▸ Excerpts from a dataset
-=-=-=-=-

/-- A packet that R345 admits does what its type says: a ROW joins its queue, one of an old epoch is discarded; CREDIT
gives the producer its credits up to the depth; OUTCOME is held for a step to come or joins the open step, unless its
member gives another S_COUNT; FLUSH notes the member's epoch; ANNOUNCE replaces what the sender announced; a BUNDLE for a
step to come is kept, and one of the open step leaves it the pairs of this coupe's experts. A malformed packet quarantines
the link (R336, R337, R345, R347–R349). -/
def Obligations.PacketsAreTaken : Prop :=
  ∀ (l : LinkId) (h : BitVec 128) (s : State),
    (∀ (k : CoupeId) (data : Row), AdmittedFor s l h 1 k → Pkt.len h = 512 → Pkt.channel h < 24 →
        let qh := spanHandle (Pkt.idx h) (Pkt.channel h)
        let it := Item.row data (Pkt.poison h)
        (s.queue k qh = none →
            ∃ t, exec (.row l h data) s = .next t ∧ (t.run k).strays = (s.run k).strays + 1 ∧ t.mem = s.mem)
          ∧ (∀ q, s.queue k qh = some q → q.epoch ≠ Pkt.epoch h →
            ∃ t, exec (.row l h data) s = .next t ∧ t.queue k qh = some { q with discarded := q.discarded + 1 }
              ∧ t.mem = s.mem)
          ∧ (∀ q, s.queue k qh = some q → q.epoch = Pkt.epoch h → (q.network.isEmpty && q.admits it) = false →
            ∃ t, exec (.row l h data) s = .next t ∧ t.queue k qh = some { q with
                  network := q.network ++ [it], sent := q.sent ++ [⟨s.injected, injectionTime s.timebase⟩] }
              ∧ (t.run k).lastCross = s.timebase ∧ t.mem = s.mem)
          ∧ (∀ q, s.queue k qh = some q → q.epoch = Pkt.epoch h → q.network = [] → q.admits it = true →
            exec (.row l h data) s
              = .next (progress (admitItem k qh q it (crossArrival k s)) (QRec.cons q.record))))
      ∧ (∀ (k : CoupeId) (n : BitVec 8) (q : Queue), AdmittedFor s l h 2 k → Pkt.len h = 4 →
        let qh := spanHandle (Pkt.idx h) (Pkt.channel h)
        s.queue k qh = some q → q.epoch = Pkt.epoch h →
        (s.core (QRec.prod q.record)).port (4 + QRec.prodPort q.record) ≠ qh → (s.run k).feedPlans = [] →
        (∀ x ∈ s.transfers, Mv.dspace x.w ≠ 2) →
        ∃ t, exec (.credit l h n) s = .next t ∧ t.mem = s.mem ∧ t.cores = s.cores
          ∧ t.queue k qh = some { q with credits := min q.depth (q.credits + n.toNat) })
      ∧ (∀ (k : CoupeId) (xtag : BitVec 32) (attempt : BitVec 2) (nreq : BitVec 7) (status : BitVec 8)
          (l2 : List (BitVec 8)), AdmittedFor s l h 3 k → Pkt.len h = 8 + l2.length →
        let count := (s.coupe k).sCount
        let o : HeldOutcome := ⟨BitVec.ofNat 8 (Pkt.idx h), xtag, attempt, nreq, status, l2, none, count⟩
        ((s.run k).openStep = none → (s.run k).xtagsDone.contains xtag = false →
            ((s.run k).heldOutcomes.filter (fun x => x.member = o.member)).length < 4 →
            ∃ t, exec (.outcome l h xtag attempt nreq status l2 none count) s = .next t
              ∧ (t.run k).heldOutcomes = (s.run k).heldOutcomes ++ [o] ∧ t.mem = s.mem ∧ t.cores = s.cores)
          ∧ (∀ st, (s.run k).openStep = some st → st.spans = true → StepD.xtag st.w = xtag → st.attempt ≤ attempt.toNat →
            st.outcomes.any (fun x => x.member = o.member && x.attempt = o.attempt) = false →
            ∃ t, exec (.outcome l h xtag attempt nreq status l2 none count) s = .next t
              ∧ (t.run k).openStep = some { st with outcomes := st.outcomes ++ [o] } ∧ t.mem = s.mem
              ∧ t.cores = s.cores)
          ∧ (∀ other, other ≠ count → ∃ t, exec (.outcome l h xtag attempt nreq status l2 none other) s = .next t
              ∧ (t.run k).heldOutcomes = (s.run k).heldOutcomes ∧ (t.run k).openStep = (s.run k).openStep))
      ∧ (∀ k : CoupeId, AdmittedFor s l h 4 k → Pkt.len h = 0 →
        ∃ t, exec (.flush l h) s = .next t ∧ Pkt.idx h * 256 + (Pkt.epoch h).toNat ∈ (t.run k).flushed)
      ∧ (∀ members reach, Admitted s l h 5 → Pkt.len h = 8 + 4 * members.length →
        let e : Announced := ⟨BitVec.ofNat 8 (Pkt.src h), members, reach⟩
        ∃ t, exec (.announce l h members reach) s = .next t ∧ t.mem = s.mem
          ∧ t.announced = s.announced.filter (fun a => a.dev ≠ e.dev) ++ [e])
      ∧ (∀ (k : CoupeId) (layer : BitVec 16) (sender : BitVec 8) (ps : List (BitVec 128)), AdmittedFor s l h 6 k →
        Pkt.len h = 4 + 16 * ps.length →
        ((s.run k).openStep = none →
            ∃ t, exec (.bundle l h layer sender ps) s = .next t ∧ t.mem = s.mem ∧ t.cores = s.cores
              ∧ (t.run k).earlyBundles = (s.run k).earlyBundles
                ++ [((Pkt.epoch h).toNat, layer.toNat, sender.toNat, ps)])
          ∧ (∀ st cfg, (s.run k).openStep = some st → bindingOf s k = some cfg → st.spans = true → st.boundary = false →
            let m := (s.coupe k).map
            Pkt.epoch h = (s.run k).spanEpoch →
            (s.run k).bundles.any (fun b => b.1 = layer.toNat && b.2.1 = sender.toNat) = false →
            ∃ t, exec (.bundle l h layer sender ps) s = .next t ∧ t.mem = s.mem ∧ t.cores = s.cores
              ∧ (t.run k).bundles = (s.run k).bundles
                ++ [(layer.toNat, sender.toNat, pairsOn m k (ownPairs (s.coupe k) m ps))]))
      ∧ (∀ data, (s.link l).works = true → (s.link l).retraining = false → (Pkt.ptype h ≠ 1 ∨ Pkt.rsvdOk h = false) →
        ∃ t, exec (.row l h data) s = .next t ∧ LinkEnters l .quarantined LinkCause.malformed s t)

-=-=-=-=-

▸ What you have to do
What you give back should be exactly the lines of the data above from the line with "st.attempt ≤ attempt.toNat →" through the line with "st.outcomes.any (fun x", both of those included, and nothing more.

▸ Solution for this task
          ∧ (∀ st, (s.run k).openStep = some st → st.spans = true → StepD.xtag st.w = xtag → st.attempt ≤ attempt.toNat →
            st.outcomes.any (fun x => x.member = o.member && x.attempt = o.attempt) = false →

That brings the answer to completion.